PROVIDED ENTRIES:

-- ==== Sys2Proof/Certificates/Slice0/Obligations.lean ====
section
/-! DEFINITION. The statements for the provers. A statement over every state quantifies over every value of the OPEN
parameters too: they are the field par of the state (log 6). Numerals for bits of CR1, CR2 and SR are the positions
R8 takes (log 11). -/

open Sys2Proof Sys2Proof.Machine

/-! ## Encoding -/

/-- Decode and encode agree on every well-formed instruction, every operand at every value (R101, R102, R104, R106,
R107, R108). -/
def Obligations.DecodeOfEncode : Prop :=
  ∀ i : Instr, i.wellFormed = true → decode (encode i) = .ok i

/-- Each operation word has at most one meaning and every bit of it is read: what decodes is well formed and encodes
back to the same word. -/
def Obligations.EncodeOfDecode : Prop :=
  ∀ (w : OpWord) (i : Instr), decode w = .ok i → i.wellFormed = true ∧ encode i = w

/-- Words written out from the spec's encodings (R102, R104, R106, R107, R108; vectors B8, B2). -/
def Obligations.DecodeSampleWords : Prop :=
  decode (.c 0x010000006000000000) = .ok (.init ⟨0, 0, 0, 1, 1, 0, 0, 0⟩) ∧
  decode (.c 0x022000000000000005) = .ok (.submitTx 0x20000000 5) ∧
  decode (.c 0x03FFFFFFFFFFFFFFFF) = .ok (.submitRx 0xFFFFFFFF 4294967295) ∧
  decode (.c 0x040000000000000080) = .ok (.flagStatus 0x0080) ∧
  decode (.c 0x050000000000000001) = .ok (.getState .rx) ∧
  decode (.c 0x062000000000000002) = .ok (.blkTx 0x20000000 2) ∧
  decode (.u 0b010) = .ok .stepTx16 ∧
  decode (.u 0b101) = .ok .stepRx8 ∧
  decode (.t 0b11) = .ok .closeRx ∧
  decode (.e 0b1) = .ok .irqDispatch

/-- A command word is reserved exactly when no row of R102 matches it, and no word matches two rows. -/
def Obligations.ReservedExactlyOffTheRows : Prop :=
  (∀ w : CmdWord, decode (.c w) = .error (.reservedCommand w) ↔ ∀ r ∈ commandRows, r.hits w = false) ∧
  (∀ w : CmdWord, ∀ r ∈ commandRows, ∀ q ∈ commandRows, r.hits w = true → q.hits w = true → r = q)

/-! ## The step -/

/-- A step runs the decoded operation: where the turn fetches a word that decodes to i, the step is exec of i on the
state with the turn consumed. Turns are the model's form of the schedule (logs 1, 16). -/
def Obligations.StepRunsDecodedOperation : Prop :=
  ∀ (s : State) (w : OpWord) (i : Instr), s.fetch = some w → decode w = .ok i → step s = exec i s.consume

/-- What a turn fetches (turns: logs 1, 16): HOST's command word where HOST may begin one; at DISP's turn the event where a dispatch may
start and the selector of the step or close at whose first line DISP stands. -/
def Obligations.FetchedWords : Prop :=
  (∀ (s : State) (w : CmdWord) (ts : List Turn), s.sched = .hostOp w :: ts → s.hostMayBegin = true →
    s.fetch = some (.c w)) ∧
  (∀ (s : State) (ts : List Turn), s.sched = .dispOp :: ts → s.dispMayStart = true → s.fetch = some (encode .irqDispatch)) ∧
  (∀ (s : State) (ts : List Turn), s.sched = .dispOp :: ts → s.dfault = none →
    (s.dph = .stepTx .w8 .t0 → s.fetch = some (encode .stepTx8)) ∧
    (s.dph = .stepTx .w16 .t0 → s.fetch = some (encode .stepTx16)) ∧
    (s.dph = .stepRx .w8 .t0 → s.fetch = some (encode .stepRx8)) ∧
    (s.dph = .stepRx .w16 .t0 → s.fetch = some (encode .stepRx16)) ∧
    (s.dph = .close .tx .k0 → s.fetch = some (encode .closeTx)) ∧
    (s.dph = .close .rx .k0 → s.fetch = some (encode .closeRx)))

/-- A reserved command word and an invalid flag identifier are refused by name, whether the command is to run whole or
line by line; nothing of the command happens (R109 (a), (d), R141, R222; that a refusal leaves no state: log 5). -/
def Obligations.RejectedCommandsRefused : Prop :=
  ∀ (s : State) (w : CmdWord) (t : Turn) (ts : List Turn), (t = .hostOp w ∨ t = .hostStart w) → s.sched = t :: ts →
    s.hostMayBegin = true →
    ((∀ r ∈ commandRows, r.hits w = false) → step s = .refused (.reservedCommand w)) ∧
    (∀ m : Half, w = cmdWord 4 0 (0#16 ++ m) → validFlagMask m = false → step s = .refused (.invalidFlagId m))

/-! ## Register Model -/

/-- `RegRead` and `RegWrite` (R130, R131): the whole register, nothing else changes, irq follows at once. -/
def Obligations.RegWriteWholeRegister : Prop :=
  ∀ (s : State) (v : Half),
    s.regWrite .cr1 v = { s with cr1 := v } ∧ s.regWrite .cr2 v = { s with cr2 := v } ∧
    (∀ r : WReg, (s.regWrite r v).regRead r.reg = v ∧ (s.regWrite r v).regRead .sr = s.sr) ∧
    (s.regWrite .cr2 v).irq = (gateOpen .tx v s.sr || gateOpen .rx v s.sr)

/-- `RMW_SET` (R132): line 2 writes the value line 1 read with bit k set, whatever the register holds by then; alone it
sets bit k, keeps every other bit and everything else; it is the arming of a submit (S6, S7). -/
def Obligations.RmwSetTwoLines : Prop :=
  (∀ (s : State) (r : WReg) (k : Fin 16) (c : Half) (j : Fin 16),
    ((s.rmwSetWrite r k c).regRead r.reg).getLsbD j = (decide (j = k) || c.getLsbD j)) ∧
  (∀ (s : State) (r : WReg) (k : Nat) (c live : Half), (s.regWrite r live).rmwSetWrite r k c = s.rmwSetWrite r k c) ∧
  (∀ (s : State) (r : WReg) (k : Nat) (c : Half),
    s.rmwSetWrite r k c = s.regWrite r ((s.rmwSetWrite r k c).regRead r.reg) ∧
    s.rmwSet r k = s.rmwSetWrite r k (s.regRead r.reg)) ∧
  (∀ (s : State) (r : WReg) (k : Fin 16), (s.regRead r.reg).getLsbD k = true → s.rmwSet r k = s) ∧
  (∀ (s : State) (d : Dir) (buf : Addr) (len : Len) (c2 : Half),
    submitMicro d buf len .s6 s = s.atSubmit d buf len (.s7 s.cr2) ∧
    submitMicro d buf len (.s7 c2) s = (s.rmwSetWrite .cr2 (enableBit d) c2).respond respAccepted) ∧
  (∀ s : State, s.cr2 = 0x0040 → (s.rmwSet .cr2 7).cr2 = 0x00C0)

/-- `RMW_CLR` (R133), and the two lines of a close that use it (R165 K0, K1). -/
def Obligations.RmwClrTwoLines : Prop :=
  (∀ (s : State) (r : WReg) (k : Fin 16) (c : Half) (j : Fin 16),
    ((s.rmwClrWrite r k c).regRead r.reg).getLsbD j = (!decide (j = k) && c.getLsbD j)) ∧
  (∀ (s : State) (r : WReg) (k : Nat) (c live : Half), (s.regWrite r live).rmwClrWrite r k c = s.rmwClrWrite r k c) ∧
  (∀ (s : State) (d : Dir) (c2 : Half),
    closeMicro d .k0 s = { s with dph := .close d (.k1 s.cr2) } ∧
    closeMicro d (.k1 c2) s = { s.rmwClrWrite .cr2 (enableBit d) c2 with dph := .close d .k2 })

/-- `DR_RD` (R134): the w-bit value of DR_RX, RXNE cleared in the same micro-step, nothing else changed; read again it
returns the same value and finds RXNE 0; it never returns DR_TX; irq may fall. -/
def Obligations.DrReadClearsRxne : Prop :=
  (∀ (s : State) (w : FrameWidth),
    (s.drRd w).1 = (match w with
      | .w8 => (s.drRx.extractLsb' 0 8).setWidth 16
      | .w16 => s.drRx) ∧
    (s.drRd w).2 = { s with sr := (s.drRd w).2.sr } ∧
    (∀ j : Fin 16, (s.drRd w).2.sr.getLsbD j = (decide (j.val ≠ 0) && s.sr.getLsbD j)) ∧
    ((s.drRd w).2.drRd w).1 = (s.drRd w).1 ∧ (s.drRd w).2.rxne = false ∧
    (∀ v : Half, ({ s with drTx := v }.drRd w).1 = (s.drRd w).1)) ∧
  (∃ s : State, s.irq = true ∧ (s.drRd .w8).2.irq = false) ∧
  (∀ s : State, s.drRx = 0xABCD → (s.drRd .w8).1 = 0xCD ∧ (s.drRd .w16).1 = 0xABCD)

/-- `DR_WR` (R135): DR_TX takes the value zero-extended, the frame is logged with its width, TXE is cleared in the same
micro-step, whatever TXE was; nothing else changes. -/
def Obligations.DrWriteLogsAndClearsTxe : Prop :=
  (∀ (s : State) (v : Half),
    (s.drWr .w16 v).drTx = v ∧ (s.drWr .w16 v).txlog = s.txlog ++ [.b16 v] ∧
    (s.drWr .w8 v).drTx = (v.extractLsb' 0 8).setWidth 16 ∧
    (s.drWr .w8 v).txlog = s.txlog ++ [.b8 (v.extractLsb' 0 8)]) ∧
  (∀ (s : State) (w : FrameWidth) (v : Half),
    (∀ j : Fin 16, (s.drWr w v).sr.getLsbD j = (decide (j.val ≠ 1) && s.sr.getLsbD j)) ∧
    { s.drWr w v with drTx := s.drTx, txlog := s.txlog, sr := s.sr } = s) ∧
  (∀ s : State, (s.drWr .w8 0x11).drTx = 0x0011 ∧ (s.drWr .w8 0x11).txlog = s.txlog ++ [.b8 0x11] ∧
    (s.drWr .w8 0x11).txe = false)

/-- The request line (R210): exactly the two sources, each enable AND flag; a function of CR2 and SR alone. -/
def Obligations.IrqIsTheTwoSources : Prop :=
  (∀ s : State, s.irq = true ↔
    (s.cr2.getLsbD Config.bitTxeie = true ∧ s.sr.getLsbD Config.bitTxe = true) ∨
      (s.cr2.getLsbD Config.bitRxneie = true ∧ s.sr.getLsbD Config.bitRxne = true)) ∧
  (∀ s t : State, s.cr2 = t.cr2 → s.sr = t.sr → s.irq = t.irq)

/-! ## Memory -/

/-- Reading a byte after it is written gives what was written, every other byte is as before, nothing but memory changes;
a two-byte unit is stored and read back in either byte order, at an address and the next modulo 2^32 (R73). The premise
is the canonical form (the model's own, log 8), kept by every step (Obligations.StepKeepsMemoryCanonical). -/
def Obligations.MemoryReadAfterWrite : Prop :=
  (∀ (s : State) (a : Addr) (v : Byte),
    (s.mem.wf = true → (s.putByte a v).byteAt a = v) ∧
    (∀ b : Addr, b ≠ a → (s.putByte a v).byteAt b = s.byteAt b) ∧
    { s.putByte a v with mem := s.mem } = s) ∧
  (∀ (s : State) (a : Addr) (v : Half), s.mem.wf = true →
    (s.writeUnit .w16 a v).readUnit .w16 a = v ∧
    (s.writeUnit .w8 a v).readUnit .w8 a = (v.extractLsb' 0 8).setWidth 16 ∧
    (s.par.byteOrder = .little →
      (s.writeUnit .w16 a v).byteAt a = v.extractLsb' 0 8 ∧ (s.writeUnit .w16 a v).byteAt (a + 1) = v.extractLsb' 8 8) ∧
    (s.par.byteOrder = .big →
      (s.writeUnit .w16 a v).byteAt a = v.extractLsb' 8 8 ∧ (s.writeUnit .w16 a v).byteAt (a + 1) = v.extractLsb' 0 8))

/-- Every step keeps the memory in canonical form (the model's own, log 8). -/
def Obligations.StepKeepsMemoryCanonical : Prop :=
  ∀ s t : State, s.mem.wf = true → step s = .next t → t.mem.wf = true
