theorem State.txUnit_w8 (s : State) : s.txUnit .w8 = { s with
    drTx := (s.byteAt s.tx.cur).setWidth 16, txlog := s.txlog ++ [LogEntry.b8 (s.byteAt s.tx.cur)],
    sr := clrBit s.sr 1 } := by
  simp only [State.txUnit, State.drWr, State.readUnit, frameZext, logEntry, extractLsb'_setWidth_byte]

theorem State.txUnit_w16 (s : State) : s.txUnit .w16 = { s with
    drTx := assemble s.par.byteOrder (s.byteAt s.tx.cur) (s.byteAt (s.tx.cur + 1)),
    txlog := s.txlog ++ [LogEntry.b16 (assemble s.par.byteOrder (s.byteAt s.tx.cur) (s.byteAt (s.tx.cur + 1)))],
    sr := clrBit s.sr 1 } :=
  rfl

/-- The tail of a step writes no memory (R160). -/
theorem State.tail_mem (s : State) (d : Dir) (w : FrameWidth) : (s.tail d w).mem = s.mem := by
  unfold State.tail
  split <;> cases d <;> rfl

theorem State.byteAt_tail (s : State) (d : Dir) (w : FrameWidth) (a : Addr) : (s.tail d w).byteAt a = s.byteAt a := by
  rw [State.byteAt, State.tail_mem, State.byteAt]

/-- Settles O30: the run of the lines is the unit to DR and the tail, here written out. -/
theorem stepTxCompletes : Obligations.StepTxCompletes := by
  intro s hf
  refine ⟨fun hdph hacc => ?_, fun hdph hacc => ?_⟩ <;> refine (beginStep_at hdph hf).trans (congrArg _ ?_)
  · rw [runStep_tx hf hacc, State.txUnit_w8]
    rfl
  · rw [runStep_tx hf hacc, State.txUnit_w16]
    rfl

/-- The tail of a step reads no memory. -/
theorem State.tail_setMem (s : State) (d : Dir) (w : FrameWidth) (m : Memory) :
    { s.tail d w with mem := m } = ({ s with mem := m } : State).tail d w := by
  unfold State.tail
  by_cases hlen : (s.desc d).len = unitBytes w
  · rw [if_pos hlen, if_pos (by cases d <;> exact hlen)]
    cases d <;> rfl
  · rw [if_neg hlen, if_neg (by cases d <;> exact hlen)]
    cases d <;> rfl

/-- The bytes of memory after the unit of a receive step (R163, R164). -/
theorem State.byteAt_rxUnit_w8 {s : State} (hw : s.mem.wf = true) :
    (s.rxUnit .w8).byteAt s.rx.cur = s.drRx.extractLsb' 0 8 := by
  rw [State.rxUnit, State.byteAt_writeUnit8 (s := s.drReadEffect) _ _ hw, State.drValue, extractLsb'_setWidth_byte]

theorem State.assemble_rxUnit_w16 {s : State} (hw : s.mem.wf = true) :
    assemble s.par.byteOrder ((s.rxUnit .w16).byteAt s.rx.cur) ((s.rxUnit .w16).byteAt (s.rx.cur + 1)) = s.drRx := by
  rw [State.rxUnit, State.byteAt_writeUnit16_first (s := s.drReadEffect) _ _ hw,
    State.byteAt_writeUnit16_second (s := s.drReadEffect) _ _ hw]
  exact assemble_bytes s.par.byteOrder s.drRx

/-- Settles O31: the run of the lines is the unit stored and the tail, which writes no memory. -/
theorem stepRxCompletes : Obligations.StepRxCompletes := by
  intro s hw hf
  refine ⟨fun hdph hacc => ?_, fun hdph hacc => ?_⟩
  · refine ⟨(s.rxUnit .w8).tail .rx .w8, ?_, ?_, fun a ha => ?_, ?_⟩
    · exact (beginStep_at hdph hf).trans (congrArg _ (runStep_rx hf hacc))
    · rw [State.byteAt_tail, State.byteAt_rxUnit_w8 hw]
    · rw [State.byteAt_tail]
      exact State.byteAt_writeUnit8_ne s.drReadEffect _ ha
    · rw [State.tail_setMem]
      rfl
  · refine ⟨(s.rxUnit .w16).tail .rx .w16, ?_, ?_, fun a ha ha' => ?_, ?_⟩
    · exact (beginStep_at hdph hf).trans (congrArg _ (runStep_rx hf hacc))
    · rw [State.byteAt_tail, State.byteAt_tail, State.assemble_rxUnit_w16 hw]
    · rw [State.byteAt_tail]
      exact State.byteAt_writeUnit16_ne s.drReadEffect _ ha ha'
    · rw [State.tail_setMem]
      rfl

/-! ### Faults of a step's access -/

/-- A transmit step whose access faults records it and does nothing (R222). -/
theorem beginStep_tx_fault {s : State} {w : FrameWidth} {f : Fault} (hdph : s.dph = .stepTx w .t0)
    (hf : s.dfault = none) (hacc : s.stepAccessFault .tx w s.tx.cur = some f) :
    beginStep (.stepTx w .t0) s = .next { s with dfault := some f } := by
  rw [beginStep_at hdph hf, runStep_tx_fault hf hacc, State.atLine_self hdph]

EXERCISE DESCRIPTION: Taking the lines above, repeat exactly those from the line that contains "decode (.u 0b010) = .ok .stepTx16 ∧" through the line that contains "def Obligations.ReservedExactlyOffTheRows : Prop", and both of those lines as well. Include nothing else.

RESULT:
  decode (.u 0b010) = .ok .stepTx16 ∧
  decode (.u 0b101) = .ok .stepRx8 ∧
  decode (.t 0b11) = .ok .closeRx ∧
  decode (.e 0b1) = .ok .irqDispatch

/-- A command word is reserved exactly when no row of R102 matches it, and no word matches two rows. -/
def Obligations.ReservedExactlyOffTheRows : Prop :=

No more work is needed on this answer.